**WHAT NEEDS TO BE DONE:** Go to the line containing "(e ▸ List.mem_cons_self)) .inl" in the records below and retype from there through the final line, exactly.

***** RECORDS SHOWN *****

-- ==== Sys2Proof/Laws/Ops.lean ====
section
/-! SUPPORT. What the shared operations of the engines' instructions come to: retirement with and without loops (R207), guards (R57), the ends
of an instruction. -/

namespace Sys2Proof.Machine
open Sys2Proof

/-! Retirement. -/

/-- No live counter ends at a slot: no loop is evaluated (R207). -/
theorem Ctx.loopOrder_nil (x : Ctx) (e : Eng) (p : Slot) (h : ∀ k < 4, (x.loopOf e k).count = 0 ∨ (x.loopOf e k).last ≠ p) : x.loopOrder e p = [] := by
  have : ([0, 1, 2, 3].filter fun k => (x.loopOf e k).count != 0 && (x.loopOf e k).last == p) = [] := by
    rw [List.filter_eq_nil_iff]
    intro k hk
    have := h k (by fin_cases hk <;> decide)
    simp only [Bool.and_eq_true, bne_iff_ne, ne_eq, beq_iff_eq]; tauto
  unfold Ctx.loopOrder; rw [this]; rfl

/-- An instruction at which no loop ends retires: its engine goes past its lanes (R172). -/
theorem Ctx.retire_plain (x : Ctx) (e : Eng) (len : Nat)
    (h : ∀ k < 4, (x.loopOf e k).count = 0 ∨ (x.loopOf e k).last ≠ (x.eng e).pc) : x.retire e len = x.advance e len := by
  simp only [Ctx.retire, Ctx.loopOrder_nil _ _ _ h, Ctx.loopEval]

theorem State.retire_plain (s : State) (e : Eng) (len : Nat)
    (h : ∀ k < 4, (s.cx.loopOf e k).count = 0 ∨ (s.cx.loopOf e k).last ≠ (s.cx.eng e).pc) : s.retire e len = s.setCx (s.cx.advance e len) := by
  rw [State.retire, Ctx.retire_plain _ _ _ h]

/-- Loop counters stay when another register file is written. -/
@[simp] theorem Ctx.setG_loopOf (x : Ctx) (d : RegG) (w : Word) (e : Eng) (k : Nat) : (x.setG d w).loopOf e k = x.loopOf e k := by simp [Ctx.loopOf]
@[simp] theorem Ctx.setP_loopOf (x : Ctx) (d : RegP) (w : BitVec 16) (e : Eng) (k : Nat) : (x.setP d w).loopOf e k = x.loopOf e k := by simp [Ctx.loopOf]
@[simp] theorem Ctx.setV_loopOf (x : Ctx) (d : RegV) (w : Vec) (e : Eng) (k : Nat) : (x.setV d w).loopOf e k = x.loopOf e k := by simp [Ctx.loopOf]
@[simp] theorem Ctx.setB_loopOf (x : Ctx) (d : RegB) (w : Word) (e : Eng) (k : Nat) : (x.setB d w).loopOf e k = x.loopOf e k := by simp [Ctx.loopOf]
@[simp] theorem Ctx.setQ_loopOf (x : Ctx) (d : BitVec 2) (w : Bool) (e : Eng) (k : Nat) : (x.setQ d w).loopOf e k = x.loopOf e k := by simp [Ctx.loopOf]
@[simp] theorem Ctx.setC_loopOf (x : Ctx) (d : RegC) (w : Word) (e : Eng) (k : Nat) : (x.setC d w).loopOf e k = x.loopOf e k := by simp [Ctx.loopOf]
@[simp] theorem Ctx.setFifo_loopOf (x : Ctx) (n : Nat) (q : FifoQ) (e : Eng) (k : Nat) : (x.setFifo n q).loopOf e k = x.loopOf e k := rfl
@[simp] theorem Ctx.setStream_loopOf (x : Ctx) (n : StreamNo) (t : Stream) (e : Eng) (k : Nat) : (x.setStream n t).loopOf e k = x.loopOf e k := rfl
@[simp] theorem Ctx.setEng_loopOf (x : Ctx) (f : Eng) (c : EngC) (e : Eng) (k : Nat) : (x.setEng f c).loopOf e k = x.loopOf e k := by cases f <;> rfl

/-! Guards and pending registers (R14, R57, R270). -/

/-- No named register waits. -/
theorem Ctx.pending_false (x : Ctx) (rs : List RegG) (h : ∀ r ∈ rs, r = 0 ∨ ∀ e ∈ x.pend, e.2 ≠ r) : x.pending rs = false := by
  simp only [Ctx.pending, List.any_eq_false]
  intro r hr
  have := h r hr
  simp only [Bool.and_eq_true, bne_iff_ne, ne_eq, List.any_eq_true, beq_iff_eq, Prod.exists, not_and, not_exists]
  intro h0 a b hab
  rcases this with rfl | h
  · exact absurd rfl h0
  · exact h _ hab

/-- p0 as a guard holds (R55, R57). -/
@[simp] theorem Ctx.guard_zero (x : Ctx) : x.guard 0 = 0xFFFF := rfl

/-- An X instruction whose guard holds and whose registers wait for nothing. -/
theorem State.xRun_on (s : State) (g : GuardP) (rs : List RegG) (len : Nat) (body : State → Act State)
    (hg : (s.cx.guard g).getLsbD 0 = true) (hp : s.cx.pending rs = false) : s.xRun g rs len body = s.finish .x len (body s) := by
  simp [State.xRun, hg, hp]
theorem State.xRun_off (s : State) (g : GuardP) (rs : List RegG) (len : Nat) (body : State → Act State)
    (hg : (s.cx.guard g).getLsbD 0 = false) : s.xRun g rs len body = s.retire .x len := by
  unfold State.xRun; rw [hg]; rfl
theorem State.xFlow_on (s : State) (g : GuardP) (rs : List RegG) (len : Nat) (body : State → Act State)
    (hg : (s.cx.guard g).getLsbD 0 = true) (hp : s.cx.pending rs = false) : s.xFlow g rs len body = s.settle .x (body s) := by
  simp [State.xFlow, hg, hp]
theorem State.xFlow_off (s : State) (g : GuardP) (rs : List RegG) (len : Nat) (body : State → Act State)
    (hg : (s.cx.guard g).getLsbD 0 = false) : s.xFlow g rs len body = s.retire .x len := by
  unfold State.xFlow; rw [hg]; rfl
theorem State.xAlways_on (s : State) (rs : List RegG) (len : Nat) (body : State → Act State)
    (hp : s.cx.pending rs = false) : s.xAlways rs len body = s.finish .x len (body s) := by
  simp [State.xAlways, hp]
theorem State.aRun_on (s : State) (q : GuardQ) (len : Nat) (body : State → Act State) (hg : s.cx.qr q = true) :
    s.aRun q len body = s.finish .a len (body s) := by simp [State.aRun, hg]
theorem State.aRun_off (s : State) (q : GuardQ) (len : Nat) (body : State → Act State) (hg : s.cx.qr q = false) :
    s.aRun q len body = s.retire .a len := by simp [State.aRun, hg]
theorem State.aFlow_on (s : State) (q : GuardQ) (len : Nat) (body : State → Act State) (hg : s.cx.qr q = true) :
    s.aFlow q len body = s.settle .a (body s) := by simp [State.aFlow, hg]
theorem State.aFlow_off (s : State) (q : GuardQ) (len : Nat) (body : State → Act State) (hg : s.cx.qr q = false) :
    s.aFlow q len body = s.retire .a len := by simp [State.aFlow, hg]
theorem State.mRun_on (s : State) (len : Nat) (body : State → Act State) (h : s.cl.claim = some s.cur.ctx) :
    s.mRun len body = s.finish .m len (body s) := by simp [State.mRun, State.holdsClaim, h]
theorem State.mFlow_on (s : State) (body : State → Act State) (h : s.cl.claim = some s.cur.ctx) :
    s.mFlow body = s.settle .m (body s) := by simp [State.mFlow, State.holdsClaim, h]

/-- A privileged instruction in K mode runs as another does (R337). -/
theorem State.xPriv_k (s : State) (g : GuardP) (rs : List RegG) (body : State → Act State) (h : s.cx.kmode = true) :
    s.xPriv g rs body = s.xRun g rs 1 body := by simp [State.xPriv, h]

/-- The ends of an instruction. -/
@[simp] theorem State.finish_ok (s : State) (e : Eng) (len : Nat) (t : State) : s.finish e len (.ok t) = t.retire e len := rfl
@[simp] theorem State.finish_stall (s : State) (e : Eng) (len : Nat) : s.finish e len (.error .stall) = s := rfl
@[simp] theorem State.settle_ok (s : State) (e : Eng) (t : State) : s.settle e (.ok t) = t := rfl
@[simp] theorem State.settle_stall (s : State) (e : Eng) : s.settle e (.error .stall) = s := rfl

/-- Without the claim an instruction of M changes nothing (R249). -/
theorem State.mRun_off (s : State) (len : Nat) (body : State → Act State) (h : s.cl.claim ≠ some s.cur.ctx) : s.mRun len body = s := by
  unfold State.mRun State.holdsClaim; exact if_neg (by simpa using h)
theorem State.mFlow_off (s : State) (body : State → Act State) (h : s.cl.claim ≠ some s.cur.ctx) : s.mFlow body = s := by
  unfold State.mFlow State.holdsClaim; exact if_neg (by simpa using h)

/-! The frame of retirement: the loop counters of the engine and its program counter. -/

theorem Ctx.loopEval_frame (x : Ctx) (e : Eng) (ks : List Nat) (hk : ∀ k ∈ ks, k < 4) :
    ∃ l, (x.loopEval e ks).1 = { x with loops := l } ∧ ∀ n, (∀ k < 4, n ≠ 4 * engNo e + k) → mget LoopC.reset l n = mget LoopC.reset x.loops n := by
  induction ks generalizing x with
  | nil => exact ⟨x.loops, rfl, fun _ _ => rfl⟩
  | cons k ks ih =>
    have h4 := hk k List.mem_cons_self
    simp only [Ctx.loopEval]
    split
    · refine ⟨_, rfl, fun n hn => ?_⟩
      rw [mget_mput_ne _ _ _ (fun h => hn k h4 h.symm)]
    · obtain ⟨l, h1, h2⟩ := ih (x.setLoop e k { x.loopOf e k with count := (x.loopOf e k).count - 1 }) fun j hj => hk j (List.mem_cons_of_mem _ hj)
      refine ⟨l, h1, fun n hn => ?_⟩
      rw [h2 n hn]
      exact mget_mput_ne _ _ _ (fun h => hn k h4 h.symm)

theorem insertBy_mem {α : Type} (f : α → Nat) (a b : α) (l : List α) (h : b ∈ insertBy f a l) : b = a ∨ b ∈ l := by
  induction l with
  | nil => simpa [insertBy] using h
  | cons c t ih =>
    simp only [insertBy] at h
    split at h
    · simpa using h
    · rcases List.mem_cons.1 h with rfl | h
      · exact .inr List.mem_cons_self
      · exact (ih h).imp_right (List.mem_cons_of_mem _)

theorem sortBy_mem {α : Type} (f : α → Nat) (l : List α) (b : α) (h : b ∈ sortBy f l) : b ∈ l := by
  have : ∀ (l acc : List α), b ∈ l.foldl (fun acc a => insertBy f a acc) acc → b ∈ acc ∨ b ∈ l := by
    intro l
    induction l with
    | nil => intro acc h; exact .inl h
    | cons a t ih =>
      intro acc h
      rcases ih _ h with h | h
      · exact (insertBy_mem f a b acc h).elim (fun e => .inr (e ▸ List.mem_cons_self)) .inl
      · exact .inr (List.mem_cons_of_mem _ h)
  simpa using this l [] h

theorem Ctx.loopOrder_lt (x : Ctx) (e : Eng) (p : Slot) (k : Nat) (h : k ∈ x.loopOrder e p) : k < 4 := by
  have := List.mem_of_mem_filter (sortBy_mem _ _ _ h)
  fin_cases this <;> decide

/-- What an instruction that retires changes beside its effect. -/
theorem Ctx.retire_frame (x : Ctx) (e : Eng) (len : Nat) :
    ∃ l c, x.retire e len = { x with loops := l }.setEng e c ∧ c.st = (x.eng e).st ∧ c.code = (x.eng e).code ∧ c.held = (x.eng e).held
      ∧ c.horizon = (x.eng e).horizon ∧ c.joining = (x.eng e).joining
      ∧ ∀ n, (∀ k < 4, n ≠ 4 * engNo e + k) → mget LoopC.reset l n = mget LoopC.reset x.loops n := by
  obtain ⟨l, h1, h2⟩ := x.loopEval_frame e (x.loopOrder e (x.eng e).pc) fun k hk => x.loopOrder_lt e _ k hk
  unfold Ctx.retire
  split <;> rename_i y p h <;> rw [h] at h1 <;> simp only at h1 <;> subst h1
  · exact ⟨l, _, rfl, by cases e <;> rfl, by cases e <;> rfl, by cases e <;> rfl, by cases e <;> rfl, by cases e <;> rfl, h2⟩
  · exact ⟨l, _, rfl, by cases e <;> rfl, by cases e <;> rfl, by cases e <;> rfl, by cases e <;> rfl, by cases e <;> rfl, h2⟩

end Sys2Proof.Machine
end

*****

**SOLVED EXERCISE:**
      · exact (insertBy_mem f a b acc h).elim (fun e => .inr (e ▸ List.mem_cons_self)) .inl
      · exact .inr (List.mem_cons_of_mem _ h)
  simpa using this l [] h

theorem Ctx.loopOrder_lt (x : Ctx) (e : Eng) (p : Slot) (k : Nat) (h : k ∈ x.loopOrder e p) : k < 4 := by
  have := List.mem_of_mem_filter (sortBy_mem _ _ _ h)
  fin_cases this <;> decide

/-- What an instruction that retires changes beside its effect. -/
theorem Ctx.retire_frame (x : Ctx) (e : Eng) (len : Nat) :
    ∃ l c, x.retire e len = { x with loops := l }.setEng e c ∧ c.st = (x.eng e).st ∧ c.code = (x.eng e).code ∧ c.held = (x.eng e).held
      ∧ c.horizon = (x.eng e).horizon ∧ c.joining = (x.eng e).joining
      ∧ ∀ n, (∀ k < 4, n ≠ 4 * engNo e + k) → mget LoopC.reset l n = mget LoopC.reset x.loops n := by
  obtain ⟨l, h1, h2⟩ := x.loopEval_frame e (x.loopOrder e (x.eng e).pc) fun k hk => x.loopOrder_lt e _ k hk
  unfold Ctx.retire
  split <;> rename_i y p h <;> rw [h] at h1 <;> simp only at h1 <;> subst h1
  · exact ⟨l, _, rfl, by cases e <;> rfl, by cases e <;> rfl, by cases e <;> rfl, by cases e <;> rfl, by cases e <;> rfl, h2⟩
  · exact ⟨l, _, rfl, by cases e <;> rfl, by cases e <;> rfl, by cases e <;> rfl, by cases e <;> rfl, by cases e <;> rfl, h2⟩

end Sys2Proof.Machine
end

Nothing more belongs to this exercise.